TASK OBJECTIVE: Once you find the line containing "else if b.op = 3 then" in the data below, copy it and each following line exactly, up to and including the line containing "if !s.inService then s", and nothing else.

SUPPLIED DATA:
+ + +

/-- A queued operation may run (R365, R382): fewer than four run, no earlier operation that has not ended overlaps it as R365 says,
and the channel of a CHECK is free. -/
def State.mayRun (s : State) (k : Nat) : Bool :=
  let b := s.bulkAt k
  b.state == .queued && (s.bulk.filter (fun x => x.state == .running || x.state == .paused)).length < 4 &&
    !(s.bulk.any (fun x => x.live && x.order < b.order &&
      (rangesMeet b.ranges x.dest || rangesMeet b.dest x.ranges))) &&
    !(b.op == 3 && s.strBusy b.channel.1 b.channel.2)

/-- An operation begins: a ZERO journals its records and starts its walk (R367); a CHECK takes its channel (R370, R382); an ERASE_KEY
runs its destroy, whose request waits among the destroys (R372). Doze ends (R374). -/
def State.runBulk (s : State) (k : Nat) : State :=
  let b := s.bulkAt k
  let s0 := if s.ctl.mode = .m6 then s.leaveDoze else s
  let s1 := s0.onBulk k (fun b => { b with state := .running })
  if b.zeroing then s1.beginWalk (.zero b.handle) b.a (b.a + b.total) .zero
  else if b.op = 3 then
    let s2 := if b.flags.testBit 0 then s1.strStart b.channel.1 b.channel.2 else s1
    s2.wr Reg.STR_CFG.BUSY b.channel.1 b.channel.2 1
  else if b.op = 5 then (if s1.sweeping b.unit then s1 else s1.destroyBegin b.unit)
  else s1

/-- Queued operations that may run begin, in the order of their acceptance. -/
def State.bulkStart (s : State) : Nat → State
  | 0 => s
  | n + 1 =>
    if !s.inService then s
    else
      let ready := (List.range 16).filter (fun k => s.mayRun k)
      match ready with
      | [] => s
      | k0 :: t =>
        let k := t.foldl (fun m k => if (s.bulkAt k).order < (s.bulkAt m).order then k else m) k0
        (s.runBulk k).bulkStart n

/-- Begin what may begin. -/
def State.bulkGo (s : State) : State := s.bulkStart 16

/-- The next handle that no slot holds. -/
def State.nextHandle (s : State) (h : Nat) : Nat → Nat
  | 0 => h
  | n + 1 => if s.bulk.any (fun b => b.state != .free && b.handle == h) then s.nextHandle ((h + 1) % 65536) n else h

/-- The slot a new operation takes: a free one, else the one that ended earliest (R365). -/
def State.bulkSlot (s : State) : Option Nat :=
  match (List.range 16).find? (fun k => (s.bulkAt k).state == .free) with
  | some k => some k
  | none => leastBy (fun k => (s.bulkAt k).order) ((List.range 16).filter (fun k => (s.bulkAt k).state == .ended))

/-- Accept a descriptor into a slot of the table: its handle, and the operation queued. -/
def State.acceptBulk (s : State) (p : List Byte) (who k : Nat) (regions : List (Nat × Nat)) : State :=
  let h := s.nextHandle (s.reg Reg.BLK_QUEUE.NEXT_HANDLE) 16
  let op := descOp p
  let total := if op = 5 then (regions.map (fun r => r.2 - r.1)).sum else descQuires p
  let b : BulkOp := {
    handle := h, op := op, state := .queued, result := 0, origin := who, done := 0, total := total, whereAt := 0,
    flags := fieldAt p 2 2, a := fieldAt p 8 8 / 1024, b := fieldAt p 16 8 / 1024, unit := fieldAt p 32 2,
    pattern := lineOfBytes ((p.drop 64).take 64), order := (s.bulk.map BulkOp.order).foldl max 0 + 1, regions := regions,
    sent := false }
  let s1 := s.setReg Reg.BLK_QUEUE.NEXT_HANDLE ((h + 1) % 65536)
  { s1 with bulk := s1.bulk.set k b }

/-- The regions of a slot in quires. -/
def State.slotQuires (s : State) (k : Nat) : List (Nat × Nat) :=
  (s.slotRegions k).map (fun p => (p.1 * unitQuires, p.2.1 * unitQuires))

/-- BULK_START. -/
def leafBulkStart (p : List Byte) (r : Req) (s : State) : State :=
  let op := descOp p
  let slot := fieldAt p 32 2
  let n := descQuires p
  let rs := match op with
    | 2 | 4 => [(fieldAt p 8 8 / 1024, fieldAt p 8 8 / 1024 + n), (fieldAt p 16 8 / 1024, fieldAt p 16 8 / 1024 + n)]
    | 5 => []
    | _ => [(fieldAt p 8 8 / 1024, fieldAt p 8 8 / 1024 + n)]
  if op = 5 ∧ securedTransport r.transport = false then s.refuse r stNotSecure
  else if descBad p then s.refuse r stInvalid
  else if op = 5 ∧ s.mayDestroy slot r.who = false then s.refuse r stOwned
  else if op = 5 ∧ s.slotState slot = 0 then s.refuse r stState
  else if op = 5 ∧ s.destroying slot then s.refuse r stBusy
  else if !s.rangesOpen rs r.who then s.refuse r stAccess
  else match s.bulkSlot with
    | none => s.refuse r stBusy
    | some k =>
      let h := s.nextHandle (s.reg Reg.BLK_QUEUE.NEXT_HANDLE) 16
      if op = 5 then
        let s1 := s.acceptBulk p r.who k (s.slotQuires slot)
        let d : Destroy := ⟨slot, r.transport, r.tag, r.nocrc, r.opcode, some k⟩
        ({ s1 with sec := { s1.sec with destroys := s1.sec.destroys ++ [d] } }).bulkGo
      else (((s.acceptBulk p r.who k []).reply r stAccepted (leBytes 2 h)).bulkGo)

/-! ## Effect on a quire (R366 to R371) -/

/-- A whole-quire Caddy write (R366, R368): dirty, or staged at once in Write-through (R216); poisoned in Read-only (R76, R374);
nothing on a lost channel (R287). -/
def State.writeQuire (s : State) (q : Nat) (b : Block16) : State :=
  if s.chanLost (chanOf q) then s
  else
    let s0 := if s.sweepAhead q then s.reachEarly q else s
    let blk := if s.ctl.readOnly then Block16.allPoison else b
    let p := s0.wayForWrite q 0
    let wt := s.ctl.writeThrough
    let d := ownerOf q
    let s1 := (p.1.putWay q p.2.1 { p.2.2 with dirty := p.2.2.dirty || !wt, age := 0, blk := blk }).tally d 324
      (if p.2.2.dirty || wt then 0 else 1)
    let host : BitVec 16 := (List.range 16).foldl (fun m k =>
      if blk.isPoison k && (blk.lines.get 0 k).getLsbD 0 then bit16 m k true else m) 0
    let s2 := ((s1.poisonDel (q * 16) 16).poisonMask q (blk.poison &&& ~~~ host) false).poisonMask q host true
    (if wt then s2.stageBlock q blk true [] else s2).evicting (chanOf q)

+ + +

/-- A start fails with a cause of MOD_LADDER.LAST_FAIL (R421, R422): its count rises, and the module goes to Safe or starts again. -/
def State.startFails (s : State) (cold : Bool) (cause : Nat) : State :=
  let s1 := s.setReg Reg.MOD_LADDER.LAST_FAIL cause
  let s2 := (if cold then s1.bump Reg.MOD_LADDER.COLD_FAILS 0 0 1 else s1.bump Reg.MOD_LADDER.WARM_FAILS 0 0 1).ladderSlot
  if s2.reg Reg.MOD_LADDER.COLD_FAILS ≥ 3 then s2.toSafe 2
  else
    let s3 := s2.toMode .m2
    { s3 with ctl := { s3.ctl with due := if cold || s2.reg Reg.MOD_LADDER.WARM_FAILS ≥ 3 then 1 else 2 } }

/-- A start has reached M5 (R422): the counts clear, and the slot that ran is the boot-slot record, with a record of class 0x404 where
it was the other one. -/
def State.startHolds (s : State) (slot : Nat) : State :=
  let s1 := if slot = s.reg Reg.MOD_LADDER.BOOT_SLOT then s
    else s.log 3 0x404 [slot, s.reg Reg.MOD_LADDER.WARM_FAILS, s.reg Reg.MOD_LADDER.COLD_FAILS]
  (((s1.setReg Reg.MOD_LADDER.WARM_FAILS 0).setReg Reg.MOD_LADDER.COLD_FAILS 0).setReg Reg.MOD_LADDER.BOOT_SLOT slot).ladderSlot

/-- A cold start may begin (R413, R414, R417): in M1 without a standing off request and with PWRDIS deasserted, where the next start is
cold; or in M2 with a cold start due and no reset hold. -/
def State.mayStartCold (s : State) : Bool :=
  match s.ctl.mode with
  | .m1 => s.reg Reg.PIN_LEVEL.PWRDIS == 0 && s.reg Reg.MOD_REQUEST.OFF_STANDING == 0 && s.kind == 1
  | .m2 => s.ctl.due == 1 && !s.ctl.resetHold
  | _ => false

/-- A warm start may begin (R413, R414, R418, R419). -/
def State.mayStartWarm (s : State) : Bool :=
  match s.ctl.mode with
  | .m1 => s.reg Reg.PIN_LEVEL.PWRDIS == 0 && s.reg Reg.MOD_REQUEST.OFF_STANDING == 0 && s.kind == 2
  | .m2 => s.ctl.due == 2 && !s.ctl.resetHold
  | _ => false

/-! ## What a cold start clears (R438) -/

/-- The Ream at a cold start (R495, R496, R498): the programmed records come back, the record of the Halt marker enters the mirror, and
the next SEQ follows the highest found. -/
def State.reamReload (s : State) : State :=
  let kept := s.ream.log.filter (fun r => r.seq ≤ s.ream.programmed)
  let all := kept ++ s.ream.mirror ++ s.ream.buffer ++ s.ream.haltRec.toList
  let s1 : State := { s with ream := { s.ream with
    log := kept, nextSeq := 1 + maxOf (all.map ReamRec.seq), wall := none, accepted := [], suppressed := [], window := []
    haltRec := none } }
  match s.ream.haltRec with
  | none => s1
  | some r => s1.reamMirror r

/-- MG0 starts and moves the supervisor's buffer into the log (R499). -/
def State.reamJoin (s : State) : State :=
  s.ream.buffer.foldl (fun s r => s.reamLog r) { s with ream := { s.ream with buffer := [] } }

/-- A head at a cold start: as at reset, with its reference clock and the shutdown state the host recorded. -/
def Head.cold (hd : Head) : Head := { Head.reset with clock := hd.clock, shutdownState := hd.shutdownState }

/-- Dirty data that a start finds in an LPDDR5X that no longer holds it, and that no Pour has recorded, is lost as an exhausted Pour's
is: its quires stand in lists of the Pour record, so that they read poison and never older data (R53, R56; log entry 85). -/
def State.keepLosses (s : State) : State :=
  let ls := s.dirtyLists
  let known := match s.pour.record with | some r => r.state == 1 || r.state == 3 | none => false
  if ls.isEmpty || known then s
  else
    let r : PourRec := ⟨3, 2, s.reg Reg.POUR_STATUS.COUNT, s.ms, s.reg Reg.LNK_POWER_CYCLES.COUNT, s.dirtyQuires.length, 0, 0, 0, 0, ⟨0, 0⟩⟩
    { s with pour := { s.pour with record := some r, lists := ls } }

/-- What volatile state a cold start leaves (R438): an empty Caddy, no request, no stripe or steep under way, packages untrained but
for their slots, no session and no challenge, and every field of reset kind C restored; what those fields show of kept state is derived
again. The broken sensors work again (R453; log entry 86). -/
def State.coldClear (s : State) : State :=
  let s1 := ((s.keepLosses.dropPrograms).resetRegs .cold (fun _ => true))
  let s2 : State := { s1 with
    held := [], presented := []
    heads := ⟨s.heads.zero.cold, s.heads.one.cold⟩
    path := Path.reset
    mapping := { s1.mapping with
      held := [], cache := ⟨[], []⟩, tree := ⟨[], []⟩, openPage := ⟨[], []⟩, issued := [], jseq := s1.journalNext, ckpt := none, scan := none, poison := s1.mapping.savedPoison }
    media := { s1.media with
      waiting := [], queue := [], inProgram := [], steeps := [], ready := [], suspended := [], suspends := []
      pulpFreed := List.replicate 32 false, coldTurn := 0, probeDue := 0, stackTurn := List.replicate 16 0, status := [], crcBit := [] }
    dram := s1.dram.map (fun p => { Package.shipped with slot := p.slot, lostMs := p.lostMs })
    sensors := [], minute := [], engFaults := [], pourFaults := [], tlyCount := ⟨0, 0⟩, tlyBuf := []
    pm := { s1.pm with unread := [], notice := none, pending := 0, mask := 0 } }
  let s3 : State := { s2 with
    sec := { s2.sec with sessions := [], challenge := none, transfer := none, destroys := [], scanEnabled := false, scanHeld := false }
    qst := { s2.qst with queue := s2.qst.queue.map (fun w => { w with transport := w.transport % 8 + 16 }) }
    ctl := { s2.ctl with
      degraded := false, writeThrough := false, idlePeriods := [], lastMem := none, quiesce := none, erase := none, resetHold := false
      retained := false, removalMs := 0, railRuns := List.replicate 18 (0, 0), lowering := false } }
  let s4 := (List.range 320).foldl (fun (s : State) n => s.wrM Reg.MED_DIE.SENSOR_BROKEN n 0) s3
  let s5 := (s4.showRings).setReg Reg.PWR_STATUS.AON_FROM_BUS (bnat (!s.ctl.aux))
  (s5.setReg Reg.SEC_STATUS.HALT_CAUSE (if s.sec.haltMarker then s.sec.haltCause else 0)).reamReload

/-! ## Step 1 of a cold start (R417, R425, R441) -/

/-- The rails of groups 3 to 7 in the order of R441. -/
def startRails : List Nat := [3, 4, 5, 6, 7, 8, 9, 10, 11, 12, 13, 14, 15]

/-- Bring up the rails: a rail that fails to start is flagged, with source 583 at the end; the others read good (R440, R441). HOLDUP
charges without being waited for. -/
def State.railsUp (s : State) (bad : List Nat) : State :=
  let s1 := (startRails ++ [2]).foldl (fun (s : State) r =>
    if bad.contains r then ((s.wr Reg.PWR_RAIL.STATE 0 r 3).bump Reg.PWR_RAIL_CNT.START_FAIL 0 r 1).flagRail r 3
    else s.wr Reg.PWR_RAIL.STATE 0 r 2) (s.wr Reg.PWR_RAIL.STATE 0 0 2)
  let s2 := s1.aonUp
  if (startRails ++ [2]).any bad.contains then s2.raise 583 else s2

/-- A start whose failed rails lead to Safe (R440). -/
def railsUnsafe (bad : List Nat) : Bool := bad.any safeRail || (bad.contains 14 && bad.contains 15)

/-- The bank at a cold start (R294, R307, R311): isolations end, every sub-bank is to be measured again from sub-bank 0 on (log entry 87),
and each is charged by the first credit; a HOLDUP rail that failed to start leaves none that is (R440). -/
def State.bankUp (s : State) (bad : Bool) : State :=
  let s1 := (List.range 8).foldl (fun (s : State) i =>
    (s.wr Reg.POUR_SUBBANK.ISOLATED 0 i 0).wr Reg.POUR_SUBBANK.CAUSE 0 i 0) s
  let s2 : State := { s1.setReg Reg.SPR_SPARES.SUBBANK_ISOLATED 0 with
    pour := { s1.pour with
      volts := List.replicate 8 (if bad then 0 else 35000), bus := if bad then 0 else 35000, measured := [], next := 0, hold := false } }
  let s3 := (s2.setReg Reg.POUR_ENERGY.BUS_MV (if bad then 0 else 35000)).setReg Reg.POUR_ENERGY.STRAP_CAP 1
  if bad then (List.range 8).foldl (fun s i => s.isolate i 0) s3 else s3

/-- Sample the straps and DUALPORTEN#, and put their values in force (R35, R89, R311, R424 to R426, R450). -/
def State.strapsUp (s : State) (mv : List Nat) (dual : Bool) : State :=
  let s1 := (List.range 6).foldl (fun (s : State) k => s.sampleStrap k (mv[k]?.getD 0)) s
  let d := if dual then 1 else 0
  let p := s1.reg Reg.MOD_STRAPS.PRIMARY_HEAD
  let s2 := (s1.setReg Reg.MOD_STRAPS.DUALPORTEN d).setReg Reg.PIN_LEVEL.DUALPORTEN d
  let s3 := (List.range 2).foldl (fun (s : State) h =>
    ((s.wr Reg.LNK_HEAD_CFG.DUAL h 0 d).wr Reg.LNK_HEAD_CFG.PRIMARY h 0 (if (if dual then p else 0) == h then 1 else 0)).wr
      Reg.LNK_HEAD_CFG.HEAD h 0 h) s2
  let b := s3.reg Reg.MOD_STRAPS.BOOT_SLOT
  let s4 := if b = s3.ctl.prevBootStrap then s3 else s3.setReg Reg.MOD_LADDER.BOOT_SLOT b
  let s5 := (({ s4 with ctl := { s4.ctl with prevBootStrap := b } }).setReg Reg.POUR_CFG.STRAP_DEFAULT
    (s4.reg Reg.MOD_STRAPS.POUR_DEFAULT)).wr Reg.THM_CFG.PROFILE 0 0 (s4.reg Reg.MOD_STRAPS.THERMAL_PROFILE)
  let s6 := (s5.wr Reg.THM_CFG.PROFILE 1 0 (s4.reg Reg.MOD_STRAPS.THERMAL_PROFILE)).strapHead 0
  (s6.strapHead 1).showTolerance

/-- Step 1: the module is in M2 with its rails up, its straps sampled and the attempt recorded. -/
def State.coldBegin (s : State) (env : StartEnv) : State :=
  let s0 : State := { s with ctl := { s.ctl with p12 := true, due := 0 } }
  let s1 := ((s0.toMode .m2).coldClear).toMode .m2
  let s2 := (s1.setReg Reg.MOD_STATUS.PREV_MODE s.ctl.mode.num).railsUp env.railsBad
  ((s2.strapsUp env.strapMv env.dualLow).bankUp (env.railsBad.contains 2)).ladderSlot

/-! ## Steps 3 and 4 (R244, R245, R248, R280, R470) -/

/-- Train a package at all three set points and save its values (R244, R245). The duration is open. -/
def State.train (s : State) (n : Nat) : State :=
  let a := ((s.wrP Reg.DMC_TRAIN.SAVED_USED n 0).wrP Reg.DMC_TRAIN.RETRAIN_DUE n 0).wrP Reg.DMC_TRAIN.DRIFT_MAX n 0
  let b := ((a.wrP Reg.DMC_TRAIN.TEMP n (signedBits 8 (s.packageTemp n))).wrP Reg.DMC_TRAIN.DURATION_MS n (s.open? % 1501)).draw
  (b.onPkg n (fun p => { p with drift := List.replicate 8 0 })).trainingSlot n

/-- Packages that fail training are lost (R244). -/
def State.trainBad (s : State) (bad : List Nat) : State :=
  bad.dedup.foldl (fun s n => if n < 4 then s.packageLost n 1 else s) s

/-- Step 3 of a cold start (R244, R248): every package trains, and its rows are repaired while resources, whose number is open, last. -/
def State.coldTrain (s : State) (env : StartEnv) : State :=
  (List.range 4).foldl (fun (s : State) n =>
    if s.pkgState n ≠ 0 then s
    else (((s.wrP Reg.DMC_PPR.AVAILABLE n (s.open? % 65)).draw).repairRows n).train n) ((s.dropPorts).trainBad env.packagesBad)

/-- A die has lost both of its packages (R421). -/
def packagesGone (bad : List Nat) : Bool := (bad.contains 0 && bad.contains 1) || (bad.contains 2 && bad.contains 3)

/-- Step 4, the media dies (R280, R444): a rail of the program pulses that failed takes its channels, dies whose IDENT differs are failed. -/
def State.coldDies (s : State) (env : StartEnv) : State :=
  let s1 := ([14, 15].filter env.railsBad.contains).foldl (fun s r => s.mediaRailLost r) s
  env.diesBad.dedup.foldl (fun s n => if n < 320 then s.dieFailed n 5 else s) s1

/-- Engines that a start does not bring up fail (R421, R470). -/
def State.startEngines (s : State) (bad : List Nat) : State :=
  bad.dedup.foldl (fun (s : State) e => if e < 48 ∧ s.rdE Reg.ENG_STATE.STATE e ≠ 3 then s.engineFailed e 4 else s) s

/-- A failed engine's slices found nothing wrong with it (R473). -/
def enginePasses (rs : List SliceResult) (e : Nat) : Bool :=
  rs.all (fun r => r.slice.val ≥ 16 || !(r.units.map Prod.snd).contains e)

+ + +

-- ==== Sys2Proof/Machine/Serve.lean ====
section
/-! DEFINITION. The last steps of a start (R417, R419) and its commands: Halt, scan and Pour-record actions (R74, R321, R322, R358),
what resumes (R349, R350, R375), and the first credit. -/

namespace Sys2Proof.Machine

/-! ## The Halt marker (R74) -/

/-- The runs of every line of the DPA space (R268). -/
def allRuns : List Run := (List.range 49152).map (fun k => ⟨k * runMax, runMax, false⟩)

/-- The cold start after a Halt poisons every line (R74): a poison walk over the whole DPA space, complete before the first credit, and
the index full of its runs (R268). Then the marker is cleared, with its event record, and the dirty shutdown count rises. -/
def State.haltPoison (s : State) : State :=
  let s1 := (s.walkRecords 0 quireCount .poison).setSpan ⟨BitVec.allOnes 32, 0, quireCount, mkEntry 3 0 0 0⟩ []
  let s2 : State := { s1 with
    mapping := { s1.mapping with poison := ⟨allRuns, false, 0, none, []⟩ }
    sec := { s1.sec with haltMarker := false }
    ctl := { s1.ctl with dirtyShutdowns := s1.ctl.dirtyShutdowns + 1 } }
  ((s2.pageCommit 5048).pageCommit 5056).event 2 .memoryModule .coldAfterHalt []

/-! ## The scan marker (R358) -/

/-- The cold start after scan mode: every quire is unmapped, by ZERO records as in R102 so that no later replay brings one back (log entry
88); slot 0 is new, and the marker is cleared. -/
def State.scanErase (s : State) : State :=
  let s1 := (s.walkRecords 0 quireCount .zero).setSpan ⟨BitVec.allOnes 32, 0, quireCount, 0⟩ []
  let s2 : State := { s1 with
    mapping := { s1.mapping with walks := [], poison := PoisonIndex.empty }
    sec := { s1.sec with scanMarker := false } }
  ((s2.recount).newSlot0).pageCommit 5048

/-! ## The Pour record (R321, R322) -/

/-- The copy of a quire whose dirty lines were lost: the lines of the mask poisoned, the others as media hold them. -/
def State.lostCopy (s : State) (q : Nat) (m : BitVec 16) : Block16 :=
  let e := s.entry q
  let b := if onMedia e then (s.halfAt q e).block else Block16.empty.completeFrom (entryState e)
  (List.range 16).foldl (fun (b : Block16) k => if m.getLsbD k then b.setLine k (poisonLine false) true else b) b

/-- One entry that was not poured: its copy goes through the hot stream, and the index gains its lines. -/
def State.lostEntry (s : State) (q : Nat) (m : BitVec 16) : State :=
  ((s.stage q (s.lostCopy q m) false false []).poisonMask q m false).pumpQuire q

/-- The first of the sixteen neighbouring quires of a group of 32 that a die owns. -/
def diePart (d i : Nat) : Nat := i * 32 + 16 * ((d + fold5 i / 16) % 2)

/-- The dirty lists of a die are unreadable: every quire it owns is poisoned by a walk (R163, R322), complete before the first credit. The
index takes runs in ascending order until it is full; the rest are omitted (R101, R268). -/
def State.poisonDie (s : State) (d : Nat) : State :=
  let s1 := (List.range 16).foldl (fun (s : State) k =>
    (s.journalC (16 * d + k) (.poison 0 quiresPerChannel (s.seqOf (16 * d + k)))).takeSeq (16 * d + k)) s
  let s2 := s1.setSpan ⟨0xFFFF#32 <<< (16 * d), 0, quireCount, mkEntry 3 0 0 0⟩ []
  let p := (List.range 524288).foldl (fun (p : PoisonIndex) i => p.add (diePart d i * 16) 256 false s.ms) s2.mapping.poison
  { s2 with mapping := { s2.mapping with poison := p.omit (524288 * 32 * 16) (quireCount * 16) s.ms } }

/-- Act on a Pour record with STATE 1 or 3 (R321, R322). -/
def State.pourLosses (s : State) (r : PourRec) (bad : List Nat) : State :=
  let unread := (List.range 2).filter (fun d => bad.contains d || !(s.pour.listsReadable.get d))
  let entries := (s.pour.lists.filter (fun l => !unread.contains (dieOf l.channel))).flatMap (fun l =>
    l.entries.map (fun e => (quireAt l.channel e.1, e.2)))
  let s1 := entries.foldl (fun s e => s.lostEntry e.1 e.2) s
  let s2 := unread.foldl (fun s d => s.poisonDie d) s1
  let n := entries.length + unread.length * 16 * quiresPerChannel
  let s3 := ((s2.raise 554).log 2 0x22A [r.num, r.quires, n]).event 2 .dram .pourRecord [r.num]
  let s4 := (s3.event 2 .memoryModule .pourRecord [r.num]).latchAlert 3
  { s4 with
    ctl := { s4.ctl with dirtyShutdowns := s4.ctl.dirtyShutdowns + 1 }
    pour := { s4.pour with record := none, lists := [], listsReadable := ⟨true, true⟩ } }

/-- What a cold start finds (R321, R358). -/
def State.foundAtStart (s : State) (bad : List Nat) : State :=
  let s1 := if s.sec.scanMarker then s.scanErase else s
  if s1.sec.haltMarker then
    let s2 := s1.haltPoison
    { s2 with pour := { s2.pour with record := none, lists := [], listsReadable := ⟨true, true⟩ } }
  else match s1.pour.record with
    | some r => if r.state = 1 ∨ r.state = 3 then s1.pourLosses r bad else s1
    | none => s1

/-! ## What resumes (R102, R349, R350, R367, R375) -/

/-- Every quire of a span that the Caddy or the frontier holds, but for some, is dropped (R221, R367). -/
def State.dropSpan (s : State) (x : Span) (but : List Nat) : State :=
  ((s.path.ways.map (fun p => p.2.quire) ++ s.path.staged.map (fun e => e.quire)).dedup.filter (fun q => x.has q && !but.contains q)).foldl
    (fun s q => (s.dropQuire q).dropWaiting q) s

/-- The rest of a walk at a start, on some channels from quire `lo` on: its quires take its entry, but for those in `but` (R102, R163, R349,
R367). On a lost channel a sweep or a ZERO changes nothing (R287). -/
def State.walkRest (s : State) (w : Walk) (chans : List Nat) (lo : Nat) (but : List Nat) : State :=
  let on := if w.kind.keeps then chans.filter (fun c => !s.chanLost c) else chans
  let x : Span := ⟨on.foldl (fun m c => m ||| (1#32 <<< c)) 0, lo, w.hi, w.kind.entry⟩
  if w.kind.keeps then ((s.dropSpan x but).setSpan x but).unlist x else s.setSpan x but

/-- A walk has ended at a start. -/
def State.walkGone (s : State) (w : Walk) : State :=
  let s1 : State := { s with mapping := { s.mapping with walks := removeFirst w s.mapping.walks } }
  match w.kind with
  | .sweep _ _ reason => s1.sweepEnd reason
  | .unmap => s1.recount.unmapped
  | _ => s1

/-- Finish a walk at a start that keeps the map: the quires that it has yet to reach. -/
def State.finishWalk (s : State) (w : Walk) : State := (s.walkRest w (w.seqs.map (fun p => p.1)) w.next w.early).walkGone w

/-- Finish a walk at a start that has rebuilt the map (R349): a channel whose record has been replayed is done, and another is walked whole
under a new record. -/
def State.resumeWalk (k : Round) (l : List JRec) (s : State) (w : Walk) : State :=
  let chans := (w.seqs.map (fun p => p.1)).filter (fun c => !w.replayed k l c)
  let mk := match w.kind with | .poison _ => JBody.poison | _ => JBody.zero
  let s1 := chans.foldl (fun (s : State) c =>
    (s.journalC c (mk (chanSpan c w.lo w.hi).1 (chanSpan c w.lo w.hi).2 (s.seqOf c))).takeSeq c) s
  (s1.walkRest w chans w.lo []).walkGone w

+ + +

TASK RESULT:
  else if b.op = 3 then
    let s2 := if b.flags.testBit 0 then s1.strStart b.channel.1 b.channel.2 else s1
    s2.wr Reg.STR_CFG.BUSY b.channel.1 b.channel.2 1
  else if b.op = 5 then (if s1.sweeping b.unit then s1 else s1.destroyBegin b.unit)
  else s1

/-- Queued operations that may run begin, in the order of their acceptance. -/
def State.bulkStart (s : State) : Nat → State
  | 0 => s
  | n + 1 =>
    if !s.inService then s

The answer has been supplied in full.